Each Depot is a separate entity, but relies on a set of agreed protocols to cooperate with other Depots. The other Depots may or may not be under the same management. The leading theme of our design was to keep the Depot system structure as flexible as possible, allowing a plug-and-play approach. This led us to emphasize libraries to provide services and implement protocols and to support the concept of extensions to allow applications to enhance the services of the Depot. A consequence of this approach was a minimal kernel.
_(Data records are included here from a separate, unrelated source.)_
-- ==== Sys2Proof/Certificates/Slice0/Obligations.lean ====
section
/-!
DEFINITION. The statements for the provers. Each docstring names the rule of spec/ it formalises. A statement about a state
that no run reaches is made only under a premise that the invariant of `StepKeepsInvariant` gives.
-/

section Statements

open Sys2Proof Sys2Proof.Machine Sys2Proof.Safety

/-! ## Encodings (30_encoding.md, 43_pulse_decoder.md) -/

/-- R47, R48, R49, R54: an encoded well-formed instruction decodes to itself, every operand at every value. -/
def Obligations.DecodeOfEncode : Prop :=
  ∀ i : Instr, wellFormed i = true → decode (encode i) = i

/-- R51: every character word matches exactly one row of the opcode table, the row of the class it decodes to; what it
decodes to is well-formed and encodes back to the word. -/
def Obligations.CharacterRowsPartitionTheWords : Prop :=
  ∀ c : Byte,
    (charRows.filter fun r => r.applies c).map CharRow.mnemonic = [mnemonic (decodeChar c)] ∧
    wellFormed (decodeChar c) = true ∧ encode (decodeChar c) = .charWord c

/-- Words written out from R47, R48, R49 and R54 decode to the instructions they stand for. -/
def Obligations.SpecWordsDecode : Prop :=
  decode (.charWord 0x0A) = .ctrl 0x0A ∧ decode (.charWord 0x20) = .sp ∧ decode (.charWord 0x4B) = .sym 0x4B ∧
  decode (.charWord 0x3C) = .proOpen ∧ decode (.charWord 0x3E) = .proClose ∧ decode (.charWord 0x6B) = .low 0x6B ∧
  decode (.charWord 0x7E) = .oor 0x7E ∧ decode (.charWord 0xD1) = .acc 0xD1 ∧ decode (.charWord 0xE7) = .oorf 0xE7 ∧
  decode (.charWord 0xF1) = .accl 0xF1 ∧ decode (.charWord 0x00) = .ctrl 0 ∧ decode (.streamByte 0x00) = .endSeq ∧
  decode (.elementBit false) = .dot ∧ decode (.elementBit true) = .dash ∧
  decode (.command { CommandWord.blank 2 with char := 0x45 }) = .sendChar 0x45

/-- R102: packing is the formula of the rule, and packing and unpacking are inverse to each other. -/
def Obligations.PackUnpackInverse : Prop :=
  (∀ es : List Bool, es.length ≤ 7 →
    (pack es).toNat = 2 ^ es.length + (es.zipIdx.map fun p => if p.1 then 2 ^ p.2 else 0).sum ∧
    unpack (pack es) = es) ∧
  ∀ b : Byte, b ≠ 0 → pack (unpack b) = b

/-- R101: from a symbol byte with highest set bit `n` the loop keys exactly `n` elements, bit `k - 1` being the `k`-th, and
leaves `V = 1`; it writes no flag. -/
def Obligations.DecodingLoopKeysTheSymbol : Prop :=
  ∀ s : State, s.v ≠ 0 →
    (unpack s.v).length = Nat.log2 s.v.toNat ∧
    (∀ k, k < Nat.log2 s.v.toNat → (unpack s.v)[k]? = some (s.v.getLsbD k)) ∧
    (keyRounds 7 s).v = 1 ∧ (keyRounds 7 s).trace = s.trace ++ keyEvents s (unpack s.v) ∧
    (keyRounds 7 s).prosign = s.prosign
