-- ==== Sys2Proof/Tests/Slice0.lean ====
section
/-!
SUPPORT. The model's own tests: the well-formedness smoke test,
    words written out from the encoding tables of the spec,
single instructions against the examples and vectors of spec/ (named in each comment), single steps, and for every
obligation with hypotheses a concrete case that meets them. Expected results come from spec/, none from the model.
-/
namespace Sys2Proof.Tests

open Sys2Proof.Machine Sys2Proof.Safety

-- One theorem at a time: each worker thread of Lean reserves a stack of its own.
set_option Elab.async false

/-! ## Small states -/

/-- As after `CONSTRUCT3(13, 20, 0)`: `U` is 60 ms. -/
def plain : State :=
  { State.reset with pin := 13, speed := 20, eff := 20, unit := 60, dash := 180, constructed := true }

/-- As after `CONSTRUCT5(13, 12, 9, 700, 1)`: `U` is 100 ms, inverted, with a tone. -/
def toned : State :=
  { State.reset with
    pin := 13, invert := true, speed := 12, eff := 12, unit := 100, dash := 300, toneEn := true, toneCh := 9,
    toneFreq := 700, constructed := true, key := true }

/-- `plain` inside a sequence, about to fetch. -/
def fetching (stream : List Byte) : State :=
  { plain with inseq := true, phase := .fetch, sp := 0, stream := stream }

/-- The state after an outcome, if there is one. -/
def after : Outcome → Option State
  | .next t => some t
  | .fault _ => none
  | .refused _ => none

/-- The trace after an outcome. -/
def traceOf (o : Outcome) : Option (List Event) := (after o).map State.trace

/-- The returned bytes after an outcome. -/
def rspOf (o : Outcome) : Option (List Byte) := (after o).map State.rsp

/-- The time requested up to an outcome. -/
def timeOf (o : Outcome) : Option Rat := (after o).map fun t => totalTime t.trace

/-! ## Well-formedness: each check refuses an ill-formed term (R47, R125) -/

theorem test_ill_formed_ctrl_20 : wellFormed (.ctrl 0x20) = false := by decide
theorem test_ill_formed_sym_20 : wellFormed (.sym 0x20) = false := by decide
theorem test_ill_formed_sym_61 : wellFormed (.sym 0x61) = false := by decide
theorem test_ill_formed_sym_3c : wellFormed (.sym 0x3C) = false := by decide
theorem test_ill_formed_sym_3e : wellFormed (.sym 0x3E) = false := by decide
theorem test_ill_formed_low_60 : wellFormed (.low 0x60) = false := by decide
theorem test_ill_formed_low_7b : wellFormed (.low 0x7B) = false := by decide
theorem test_ill_formed_oor_7a : wellFormed (.oor 0x7A) = false := by decide
theorem test_ill_formed_oor_e0 : wellFormed (.oor 0xE0) = false := by decide
theorem test_ill_formed_oor_c1 : wellFormed (.oor 0xC1) = false := by decide
theorem test_ill_formed_acc_c0 : wellFormed (.acc 0xC0) = false := by decide
theorem test_ill_formed_oorf_df : wellFormed (.oorf 0xDF) = false := by decide
theorem test_ill_formed_oorf_e1 : wellFormed (.oorf 0xE1) = false := by decide
theorem test_ill_formed_accl_e0 : wellFormed (.accl 0xE0) = false := by decide
theorem test_ill_formed_stream_without_end : wellFormed (.sendSeq [0x45, 0x20]) = false := by decide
Figure 2: The Depot system structure

Figure 2 shows the resulting structure of the Depot system. The prototype system runs as an application on a Unix system. It is easiest to think of the various components in three levels. At level 0 is a minimalist kernel in the fashion of [4] and [5]. The kernel's responsibilities are limited to resource allocation, basic protection mechanisms, and object storage. All objects permanently reside in the virtual memory of the Depot.

Level 1 is composed of a library of services. Depot core services are always resident and present in all Depots. Individual Depots may offer additional services that can be dynamically loaded on demand. In the prototype, the kernel and each service runs in disjoint address spaces for security. Communication is done using IPC.

At level 2 we find application objects that are currently resident on this Depot. In general, these objects obtain services from level 1 by communicating with the threads that implement level 1 services. Such objects cannot directly invoke the methods of kernel objects. This approach allows our application objects to maintain minimal address spaces, removes the need to maintain copies of library functions in each object, and ensures the relocation of an object is as efficient as possible.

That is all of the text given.